[Stored data entries]

++++++++

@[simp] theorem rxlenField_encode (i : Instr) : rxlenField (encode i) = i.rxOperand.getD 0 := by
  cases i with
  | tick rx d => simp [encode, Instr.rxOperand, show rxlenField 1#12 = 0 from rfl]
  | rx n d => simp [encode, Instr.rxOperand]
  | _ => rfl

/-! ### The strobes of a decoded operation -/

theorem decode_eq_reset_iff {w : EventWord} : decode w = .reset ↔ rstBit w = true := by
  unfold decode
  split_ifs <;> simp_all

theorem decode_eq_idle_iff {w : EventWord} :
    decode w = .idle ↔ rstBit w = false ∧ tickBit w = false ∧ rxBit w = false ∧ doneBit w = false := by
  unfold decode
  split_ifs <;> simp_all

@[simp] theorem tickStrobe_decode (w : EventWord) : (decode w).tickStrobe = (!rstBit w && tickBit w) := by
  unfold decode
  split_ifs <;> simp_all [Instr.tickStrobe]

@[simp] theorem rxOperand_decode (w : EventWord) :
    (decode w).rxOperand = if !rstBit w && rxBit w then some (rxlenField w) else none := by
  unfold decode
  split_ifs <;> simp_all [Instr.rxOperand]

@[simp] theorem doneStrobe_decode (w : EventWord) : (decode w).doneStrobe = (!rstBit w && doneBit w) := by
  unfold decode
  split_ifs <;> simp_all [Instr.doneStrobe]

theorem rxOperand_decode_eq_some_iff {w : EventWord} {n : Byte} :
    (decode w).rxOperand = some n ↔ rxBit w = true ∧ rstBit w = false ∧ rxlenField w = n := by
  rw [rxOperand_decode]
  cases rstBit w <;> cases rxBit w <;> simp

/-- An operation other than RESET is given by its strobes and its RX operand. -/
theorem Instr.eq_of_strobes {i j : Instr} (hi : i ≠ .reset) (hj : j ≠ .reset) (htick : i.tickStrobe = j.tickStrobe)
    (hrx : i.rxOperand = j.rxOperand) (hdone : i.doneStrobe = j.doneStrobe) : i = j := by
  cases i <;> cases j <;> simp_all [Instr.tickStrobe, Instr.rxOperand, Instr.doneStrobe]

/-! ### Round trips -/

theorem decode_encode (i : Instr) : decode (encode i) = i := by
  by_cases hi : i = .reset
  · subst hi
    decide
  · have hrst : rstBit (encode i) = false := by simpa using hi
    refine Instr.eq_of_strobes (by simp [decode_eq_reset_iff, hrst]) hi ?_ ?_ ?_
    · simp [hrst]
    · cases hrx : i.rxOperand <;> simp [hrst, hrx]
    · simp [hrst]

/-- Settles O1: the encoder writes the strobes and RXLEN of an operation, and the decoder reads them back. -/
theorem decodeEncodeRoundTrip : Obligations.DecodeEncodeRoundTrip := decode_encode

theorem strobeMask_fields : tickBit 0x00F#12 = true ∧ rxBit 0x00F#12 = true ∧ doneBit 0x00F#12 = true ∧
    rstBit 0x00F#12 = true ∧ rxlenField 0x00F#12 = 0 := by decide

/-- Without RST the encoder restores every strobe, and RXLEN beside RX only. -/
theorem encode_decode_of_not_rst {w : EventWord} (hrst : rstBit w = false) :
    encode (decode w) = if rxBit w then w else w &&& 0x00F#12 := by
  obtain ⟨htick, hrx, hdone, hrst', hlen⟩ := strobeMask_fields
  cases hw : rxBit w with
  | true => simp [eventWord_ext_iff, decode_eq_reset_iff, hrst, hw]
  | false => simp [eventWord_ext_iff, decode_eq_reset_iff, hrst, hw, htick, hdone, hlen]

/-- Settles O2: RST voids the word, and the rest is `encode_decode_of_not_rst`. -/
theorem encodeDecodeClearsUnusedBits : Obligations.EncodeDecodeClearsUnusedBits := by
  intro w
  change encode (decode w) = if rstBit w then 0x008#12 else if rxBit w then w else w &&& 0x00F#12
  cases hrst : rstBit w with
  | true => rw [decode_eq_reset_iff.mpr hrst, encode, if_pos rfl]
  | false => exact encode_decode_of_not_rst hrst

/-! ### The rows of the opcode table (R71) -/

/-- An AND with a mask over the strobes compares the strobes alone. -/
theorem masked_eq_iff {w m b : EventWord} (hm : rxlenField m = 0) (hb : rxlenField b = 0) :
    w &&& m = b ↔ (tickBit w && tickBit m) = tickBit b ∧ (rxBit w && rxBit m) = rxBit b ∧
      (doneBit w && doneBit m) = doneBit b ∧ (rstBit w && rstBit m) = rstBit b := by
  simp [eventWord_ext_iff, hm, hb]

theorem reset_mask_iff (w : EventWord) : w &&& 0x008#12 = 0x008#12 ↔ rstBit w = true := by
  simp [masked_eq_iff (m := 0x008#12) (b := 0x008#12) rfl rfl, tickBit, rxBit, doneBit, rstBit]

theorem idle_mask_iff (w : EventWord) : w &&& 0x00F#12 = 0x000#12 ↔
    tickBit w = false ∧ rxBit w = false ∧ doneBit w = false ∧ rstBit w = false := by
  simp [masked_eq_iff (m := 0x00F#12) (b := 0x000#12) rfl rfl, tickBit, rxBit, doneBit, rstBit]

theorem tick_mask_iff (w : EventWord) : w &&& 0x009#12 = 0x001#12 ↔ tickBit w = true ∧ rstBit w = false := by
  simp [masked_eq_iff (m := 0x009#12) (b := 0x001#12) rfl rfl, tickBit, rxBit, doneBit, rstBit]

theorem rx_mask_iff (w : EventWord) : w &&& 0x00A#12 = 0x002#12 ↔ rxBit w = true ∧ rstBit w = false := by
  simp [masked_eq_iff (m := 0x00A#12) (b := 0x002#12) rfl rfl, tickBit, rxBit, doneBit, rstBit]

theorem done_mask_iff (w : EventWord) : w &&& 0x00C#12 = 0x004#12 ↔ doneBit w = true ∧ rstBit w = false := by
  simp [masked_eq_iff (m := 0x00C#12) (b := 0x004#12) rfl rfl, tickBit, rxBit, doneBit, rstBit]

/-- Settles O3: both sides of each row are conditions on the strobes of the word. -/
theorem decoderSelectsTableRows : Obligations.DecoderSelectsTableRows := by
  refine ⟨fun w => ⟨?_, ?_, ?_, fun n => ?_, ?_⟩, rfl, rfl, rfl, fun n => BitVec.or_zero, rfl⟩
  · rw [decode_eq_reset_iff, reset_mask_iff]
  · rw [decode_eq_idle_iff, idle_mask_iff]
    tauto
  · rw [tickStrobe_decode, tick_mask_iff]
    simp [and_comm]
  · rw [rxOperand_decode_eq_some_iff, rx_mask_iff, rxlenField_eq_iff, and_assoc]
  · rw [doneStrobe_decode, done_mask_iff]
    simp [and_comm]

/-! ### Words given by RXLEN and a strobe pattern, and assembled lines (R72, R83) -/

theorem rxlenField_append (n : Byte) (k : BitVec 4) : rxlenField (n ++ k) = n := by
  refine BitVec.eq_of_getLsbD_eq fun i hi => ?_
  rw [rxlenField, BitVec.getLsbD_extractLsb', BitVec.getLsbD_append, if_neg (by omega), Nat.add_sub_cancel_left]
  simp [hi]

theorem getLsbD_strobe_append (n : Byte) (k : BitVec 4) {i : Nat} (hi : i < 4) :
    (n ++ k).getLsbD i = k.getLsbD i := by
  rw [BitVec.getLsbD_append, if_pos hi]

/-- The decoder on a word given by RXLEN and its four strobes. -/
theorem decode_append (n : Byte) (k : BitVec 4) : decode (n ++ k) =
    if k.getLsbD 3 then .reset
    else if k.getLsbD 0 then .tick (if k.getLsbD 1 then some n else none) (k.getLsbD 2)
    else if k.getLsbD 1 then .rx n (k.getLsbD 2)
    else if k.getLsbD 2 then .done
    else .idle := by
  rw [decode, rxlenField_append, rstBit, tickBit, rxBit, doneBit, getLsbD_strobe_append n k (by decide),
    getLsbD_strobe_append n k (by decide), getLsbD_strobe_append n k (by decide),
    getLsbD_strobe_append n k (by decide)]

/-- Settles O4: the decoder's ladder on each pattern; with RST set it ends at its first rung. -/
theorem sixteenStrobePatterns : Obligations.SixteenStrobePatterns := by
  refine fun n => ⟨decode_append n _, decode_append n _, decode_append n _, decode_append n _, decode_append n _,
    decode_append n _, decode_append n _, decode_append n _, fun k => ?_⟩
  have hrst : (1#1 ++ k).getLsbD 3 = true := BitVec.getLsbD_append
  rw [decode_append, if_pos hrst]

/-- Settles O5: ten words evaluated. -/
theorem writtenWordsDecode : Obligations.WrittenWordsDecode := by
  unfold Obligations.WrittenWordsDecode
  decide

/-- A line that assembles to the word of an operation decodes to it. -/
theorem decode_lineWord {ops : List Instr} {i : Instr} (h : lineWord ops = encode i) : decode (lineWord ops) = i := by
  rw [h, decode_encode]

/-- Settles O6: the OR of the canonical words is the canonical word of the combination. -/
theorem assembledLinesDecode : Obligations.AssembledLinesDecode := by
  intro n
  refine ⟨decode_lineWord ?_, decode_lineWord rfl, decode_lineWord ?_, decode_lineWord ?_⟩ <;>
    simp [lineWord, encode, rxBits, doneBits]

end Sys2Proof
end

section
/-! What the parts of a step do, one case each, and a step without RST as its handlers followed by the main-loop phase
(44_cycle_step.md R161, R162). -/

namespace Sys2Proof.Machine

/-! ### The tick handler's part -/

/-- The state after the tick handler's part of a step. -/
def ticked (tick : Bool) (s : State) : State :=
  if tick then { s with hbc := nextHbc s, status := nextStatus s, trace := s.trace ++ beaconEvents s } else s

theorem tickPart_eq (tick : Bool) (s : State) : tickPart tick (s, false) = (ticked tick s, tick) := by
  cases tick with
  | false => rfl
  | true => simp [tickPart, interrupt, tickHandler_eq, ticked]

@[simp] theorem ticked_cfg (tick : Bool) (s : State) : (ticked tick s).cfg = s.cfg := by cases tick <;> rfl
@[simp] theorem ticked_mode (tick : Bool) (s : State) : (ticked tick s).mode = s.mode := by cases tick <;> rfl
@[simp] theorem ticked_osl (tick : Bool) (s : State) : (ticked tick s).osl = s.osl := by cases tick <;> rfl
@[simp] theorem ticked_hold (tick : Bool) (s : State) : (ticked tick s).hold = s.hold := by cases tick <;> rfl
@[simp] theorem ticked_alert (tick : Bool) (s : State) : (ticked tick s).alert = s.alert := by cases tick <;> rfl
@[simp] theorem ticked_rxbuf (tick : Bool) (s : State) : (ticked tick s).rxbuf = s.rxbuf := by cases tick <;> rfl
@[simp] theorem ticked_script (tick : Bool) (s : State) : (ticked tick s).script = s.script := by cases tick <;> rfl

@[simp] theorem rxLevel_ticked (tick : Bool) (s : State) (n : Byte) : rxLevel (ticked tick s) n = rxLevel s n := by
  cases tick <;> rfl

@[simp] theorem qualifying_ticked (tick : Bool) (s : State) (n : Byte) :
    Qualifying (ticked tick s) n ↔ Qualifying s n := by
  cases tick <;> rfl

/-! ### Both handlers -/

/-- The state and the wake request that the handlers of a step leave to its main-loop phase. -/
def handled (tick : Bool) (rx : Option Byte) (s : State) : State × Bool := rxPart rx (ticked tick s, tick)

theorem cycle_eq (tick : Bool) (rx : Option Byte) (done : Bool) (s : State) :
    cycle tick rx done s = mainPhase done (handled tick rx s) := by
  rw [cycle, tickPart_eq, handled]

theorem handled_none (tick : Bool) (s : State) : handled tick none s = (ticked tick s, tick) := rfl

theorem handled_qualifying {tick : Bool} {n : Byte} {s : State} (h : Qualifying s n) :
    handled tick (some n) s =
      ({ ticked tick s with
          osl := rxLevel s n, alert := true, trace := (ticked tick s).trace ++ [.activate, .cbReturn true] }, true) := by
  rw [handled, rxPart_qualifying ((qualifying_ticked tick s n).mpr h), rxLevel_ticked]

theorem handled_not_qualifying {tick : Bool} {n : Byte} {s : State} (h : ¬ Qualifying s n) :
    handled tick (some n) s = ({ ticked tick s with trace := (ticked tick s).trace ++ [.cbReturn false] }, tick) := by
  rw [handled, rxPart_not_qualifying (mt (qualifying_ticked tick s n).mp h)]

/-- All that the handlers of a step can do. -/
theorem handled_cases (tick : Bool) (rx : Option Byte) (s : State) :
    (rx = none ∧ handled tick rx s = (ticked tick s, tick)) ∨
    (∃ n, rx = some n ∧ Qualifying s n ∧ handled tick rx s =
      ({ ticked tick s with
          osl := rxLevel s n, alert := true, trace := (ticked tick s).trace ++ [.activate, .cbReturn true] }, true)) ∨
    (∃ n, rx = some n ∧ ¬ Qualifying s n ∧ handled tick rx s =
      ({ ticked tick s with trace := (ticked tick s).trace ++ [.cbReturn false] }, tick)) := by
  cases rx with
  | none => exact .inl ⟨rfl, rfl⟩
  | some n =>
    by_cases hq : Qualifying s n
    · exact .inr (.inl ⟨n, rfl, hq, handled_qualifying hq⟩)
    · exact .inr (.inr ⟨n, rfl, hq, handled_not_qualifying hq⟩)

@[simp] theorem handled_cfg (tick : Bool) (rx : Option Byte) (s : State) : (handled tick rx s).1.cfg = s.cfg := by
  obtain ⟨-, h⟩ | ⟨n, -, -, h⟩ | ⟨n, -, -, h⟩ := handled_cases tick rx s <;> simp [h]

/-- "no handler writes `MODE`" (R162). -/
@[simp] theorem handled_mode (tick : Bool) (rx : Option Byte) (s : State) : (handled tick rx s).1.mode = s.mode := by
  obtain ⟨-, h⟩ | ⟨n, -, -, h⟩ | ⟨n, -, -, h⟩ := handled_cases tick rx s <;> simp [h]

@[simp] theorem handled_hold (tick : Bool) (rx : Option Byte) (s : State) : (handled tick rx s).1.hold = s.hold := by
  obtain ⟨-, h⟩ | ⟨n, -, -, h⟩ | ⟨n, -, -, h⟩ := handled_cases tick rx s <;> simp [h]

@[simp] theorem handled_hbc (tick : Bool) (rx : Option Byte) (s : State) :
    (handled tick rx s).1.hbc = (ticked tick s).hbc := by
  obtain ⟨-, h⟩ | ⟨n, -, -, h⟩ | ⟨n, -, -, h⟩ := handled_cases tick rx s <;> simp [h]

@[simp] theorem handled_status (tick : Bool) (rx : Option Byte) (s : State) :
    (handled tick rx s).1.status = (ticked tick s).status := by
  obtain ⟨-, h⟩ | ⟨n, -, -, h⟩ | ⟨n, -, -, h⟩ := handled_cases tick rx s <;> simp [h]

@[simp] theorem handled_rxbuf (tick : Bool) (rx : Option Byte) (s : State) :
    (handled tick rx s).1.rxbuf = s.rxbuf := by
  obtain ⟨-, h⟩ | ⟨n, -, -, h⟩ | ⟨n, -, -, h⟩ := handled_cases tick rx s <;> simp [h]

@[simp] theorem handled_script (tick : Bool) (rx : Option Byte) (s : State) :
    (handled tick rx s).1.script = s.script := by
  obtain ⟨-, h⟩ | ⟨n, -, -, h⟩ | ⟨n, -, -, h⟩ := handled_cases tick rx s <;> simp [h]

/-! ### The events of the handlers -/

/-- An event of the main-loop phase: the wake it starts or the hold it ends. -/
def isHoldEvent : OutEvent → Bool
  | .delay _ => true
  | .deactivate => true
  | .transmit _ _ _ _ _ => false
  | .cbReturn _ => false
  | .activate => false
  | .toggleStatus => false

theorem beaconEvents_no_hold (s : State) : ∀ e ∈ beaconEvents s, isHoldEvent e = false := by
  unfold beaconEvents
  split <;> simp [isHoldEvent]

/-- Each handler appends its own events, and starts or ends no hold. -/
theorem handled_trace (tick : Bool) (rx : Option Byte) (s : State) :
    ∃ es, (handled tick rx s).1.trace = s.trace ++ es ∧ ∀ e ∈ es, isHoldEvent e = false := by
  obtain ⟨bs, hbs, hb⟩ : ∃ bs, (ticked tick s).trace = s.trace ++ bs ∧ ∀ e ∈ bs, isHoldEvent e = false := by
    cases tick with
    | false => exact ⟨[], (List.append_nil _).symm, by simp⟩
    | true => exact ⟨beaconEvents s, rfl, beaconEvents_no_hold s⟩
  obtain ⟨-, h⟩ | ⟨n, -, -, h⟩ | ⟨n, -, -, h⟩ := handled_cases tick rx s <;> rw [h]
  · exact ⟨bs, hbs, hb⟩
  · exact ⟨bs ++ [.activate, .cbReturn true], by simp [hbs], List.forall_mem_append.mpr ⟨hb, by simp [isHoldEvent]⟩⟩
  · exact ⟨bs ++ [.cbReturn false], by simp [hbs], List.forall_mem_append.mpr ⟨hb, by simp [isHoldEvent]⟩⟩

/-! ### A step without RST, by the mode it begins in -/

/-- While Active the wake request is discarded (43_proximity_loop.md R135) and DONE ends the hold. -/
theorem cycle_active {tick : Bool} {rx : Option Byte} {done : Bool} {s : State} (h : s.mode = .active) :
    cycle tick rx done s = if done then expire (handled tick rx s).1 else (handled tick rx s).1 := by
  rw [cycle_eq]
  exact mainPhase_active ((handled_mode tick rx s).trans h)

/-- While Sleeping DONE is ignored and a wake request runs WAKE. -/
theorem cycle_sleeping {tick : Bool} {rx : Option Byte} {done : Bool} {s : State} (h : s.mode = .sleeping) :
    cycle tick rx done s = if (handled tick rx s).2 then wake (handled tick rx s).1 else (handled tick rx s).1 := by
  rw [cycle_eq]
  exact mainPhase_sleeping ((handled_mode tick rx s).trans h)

++++++++

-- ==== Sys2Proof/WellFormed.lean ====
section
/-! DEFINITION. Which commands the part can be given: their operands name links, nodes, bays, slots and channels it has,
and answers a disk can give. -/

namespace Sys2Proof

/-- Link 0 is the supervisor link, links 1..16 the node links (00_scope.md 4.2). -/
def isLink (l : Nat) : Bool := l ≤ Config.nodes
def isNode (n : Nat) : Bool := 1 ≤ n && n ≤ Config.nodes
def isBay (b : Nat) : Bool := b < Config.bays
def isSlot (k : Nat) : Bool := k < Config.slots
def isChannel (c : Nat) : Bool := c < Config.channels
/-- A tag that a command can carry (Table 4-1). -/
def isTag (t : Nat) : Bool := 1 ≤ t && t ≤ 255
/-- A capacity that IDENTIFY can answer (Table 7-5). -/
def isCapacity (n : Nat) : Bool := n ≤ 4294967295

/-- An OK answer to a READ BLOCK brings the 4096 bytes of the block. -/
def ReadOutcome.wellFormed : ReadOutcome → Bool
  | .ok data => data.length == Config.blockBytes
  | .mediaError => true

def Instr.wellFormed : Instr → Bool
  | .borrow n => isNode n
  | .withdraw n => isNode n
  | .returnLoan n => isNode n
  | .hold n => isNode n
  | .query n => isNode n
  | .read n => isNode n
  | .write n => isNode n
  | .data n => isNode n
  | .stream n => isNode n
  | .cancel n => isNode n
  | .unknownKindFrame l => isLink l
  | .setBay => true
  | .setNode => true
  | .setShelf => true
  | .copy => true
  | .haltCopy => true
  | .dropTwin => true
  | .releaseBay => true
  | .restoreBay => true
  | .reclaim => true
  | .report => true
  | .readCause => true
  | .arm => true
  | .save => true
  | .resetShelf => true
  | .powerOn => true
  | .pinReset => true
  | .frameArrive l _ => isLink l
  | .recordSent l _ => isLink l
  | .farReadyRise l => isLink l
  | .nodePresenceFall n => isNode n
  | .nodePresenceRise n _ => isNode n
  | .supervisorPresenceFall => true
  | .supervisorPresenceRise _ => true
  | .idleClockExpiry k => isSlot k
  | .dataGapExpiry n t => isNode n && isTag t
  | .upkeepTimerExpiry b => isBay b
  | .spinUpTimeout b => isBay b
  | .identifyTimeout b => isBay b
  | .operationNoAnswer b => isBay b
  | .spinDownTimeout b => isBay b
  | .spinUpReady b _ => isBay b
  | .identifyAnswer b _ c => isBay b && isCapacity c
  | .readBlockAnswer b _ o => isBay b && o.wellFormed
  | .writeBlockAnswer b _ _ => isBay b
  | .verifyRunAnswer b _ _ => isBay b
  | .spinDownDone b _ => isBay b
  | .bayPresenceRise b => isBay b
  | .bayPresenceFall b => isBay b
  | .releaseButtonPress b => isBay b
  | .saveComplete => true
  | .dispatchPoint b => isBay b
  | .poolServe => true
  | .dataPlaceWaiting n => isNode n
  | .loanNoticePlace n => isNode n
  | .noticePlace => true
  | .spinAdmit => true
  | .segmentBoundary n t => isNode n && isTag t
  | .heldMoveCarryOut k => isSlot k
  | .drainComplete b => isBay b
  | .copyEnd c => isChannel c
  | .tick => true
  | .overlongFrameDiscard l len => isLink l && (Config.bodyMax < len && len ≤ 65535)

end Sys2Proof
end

++++++++

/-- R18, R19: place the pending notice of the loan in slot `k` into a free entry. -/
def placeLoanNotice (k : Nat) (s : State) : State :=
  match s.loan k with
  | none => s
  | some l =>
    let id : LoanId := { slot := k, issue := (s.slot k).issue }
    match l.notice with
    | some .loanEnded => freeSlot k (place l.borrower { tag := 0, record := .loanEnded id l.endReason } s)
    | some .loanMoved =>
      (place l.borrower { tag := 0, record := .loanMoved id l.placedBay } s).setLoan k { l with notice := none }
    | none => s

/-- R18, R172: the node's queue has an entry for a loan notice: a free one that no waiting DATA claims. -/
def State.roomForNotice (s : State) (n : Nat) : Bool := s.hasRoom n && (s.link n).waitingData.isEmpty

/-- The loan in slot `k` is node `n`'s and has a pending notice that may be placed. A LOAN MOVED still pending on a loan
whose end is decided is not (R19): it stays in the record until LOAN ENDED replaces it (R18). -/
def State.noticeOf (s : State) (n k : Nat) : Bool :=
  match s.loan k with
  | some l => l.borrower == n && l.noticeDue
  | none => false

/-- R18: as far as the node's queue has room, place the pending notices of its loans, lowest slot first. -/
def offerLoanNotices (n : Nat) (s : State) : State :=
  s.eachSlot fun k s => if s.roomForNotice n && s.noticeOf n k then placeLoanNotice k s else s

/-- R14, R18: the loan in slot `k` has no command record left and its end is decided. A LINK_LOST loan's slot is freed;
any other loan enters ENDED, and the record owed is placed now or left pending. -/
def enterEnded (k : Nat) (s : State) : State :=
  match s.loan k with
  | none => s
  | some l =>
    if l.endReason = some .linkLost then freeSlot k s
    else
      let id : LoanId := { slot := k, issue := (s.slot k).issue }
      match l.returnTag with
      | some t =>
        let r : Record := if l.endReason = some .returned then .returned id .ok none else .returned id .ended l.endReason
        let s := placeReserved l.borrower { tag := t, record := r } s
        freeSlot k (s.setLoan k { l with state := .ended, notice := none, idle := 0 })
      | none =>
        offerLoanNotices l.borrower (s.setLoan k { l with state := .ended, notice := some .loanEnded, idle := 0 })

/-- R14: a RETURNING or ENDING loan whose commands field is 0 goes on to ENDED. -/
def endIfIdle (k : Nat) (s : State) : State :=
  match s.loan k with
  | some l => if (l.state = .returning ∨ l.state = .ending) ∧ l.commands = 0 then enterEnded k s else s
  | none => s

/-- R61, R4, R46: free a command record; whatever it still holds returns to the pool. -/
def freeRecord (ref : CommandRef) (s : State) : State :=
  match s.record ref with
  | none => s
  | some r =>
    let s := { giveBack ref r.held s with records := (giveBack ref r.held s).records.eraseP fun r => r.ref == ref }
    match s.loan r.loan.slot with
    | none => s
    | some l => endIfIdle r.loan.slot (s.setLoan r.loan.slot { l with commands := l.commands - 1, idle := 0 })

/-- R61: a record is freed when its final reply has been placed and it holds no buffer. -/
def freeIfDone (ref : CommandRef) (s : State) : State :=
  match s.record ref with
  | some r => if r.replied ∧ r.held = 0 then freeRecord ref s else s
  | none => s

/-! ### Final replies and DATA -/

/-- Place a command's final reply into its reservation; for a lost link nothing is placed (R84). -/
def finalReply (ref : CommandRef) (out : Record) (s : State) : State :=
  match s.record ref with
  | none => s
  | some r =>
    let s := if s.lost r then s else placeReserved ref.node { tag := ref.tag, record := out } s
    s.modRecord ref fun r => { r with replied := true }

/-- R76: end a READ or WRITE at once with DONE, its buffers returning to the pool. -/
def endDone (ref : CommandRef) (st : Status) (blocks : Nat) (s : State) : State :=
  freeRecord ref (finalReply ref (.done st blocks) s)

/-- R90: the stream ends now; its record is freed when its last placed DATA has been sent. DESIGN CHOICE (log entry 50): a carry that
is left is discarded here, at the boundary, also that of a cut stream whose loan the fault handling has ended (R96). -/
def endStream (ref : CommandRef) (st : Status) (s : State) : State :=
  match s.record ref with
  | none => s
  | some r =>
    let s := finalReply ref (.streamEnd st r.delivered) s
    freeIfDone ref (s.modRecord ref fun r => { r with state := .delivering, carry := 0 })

++++++++

• _What the task requires_
Reproduce, word for word and in full, only the lines above that start at the line with "i.rxOperand.getD 0 := by" and run through the line with "them back. -/", both ends included.

• _Exercise output_
@[simp] theorem rxlenField_encode (i : Instr) : rxlenField (encode i) = i.rxOperand.getD 0 := by
  cases i with
  | tick rx d => simp [encode, Instr.rxOperand, show rxlenField 1#12 = 0 from rfl]
  | rx n d => simp [encode, Instr.rxOperand]
  | _ => rfl

/-! ### The strobes of a decoded operation -/

theorem decode_eq_reset_iff {w : EventWord} : decode w = .reset ↔ rstBit w = true := by
  unfold decode
  split_ifs <;> simp_all

theorem decode_eq_idle_iff {w : EventWord} :
    decode w = .idle ↔ rstBit w = false ∧ tickBit w = false ∧ rxBit w = false ∧ doneBit w = false := by
  unfold decode
  split_ifs <;> simp_all

@[simp] theorem tickStrobe_decode (w : EventWord) : (decode w).tickStrobe = (!rstBit w && tickBit w) := by
  unfold decode
  split_ifs <;> simp_all [Instr.tickStrobe]

@[simp] theorem rxOperand_decode (w : EventWord) :
    (decode w).rxOperand = if !rstBit w && rxBit w then some (rxlenField w) else none := by
  unfold decode
  split_ifs <;> simp_all [Instr.rxOperand]

@[simp] theorem doneStrobe_decode (w : EventWord) : (decode w).doneStrobe = (!rstBit w && doneBit w) := by
  unfold decode
  split_ifs <;> simp_all [Instr.doneStrobe]

theorem rxOperand_decode_eq_some_iff {w : EventWord} {n : Byte} :
    (decode w).rxOperand = some n ↔ rxBit w = true ∧ rstBit w = false ∧ rxlenField w = n := by
  rw [rxOperand_decode]
  cases rstBit w <;> cases rxBit w <;> simp

/-- An operation other than RESET is given by its strobes and its RX operand. -/
theorem Instr.eq_of_strobes {i j : Instr} (hi : i ≠ .reset) (hj : j ≠ .reset) (htick : i.tickStrobe = j.tickStrobe)
    (hrx : i.rxOperand = j.rxOperand) (hdone : i.doneStrobe = j.doneStrobe) : i = j := by
  cases i <;> cases j <;> simp_all [Instr.tickStrobe, Instr.rxOperand, Instr.doneStrobe]

/-! ### Round trips -/

theorem decode_encode (i : Instr) : decode (encode i) = i := by
  by_cases hi : i = .reset
  · subst hi
    decide
  · have hrst : rstBit (encode i) = false := by simpa using hi
    refine Instr.eq_of_strobes (by simp [decode_eq_reset_iff, hrst]) hi ?_ ?_ ?_
    · simp [hrst]
    · cases hrx : i.rxOperand <;> simp [hrst, hrx]
    · simp [hrst]

/-- Settles O1: the encoder writes the strobes and RXLEN of an operation, and the decoder reads them back. -/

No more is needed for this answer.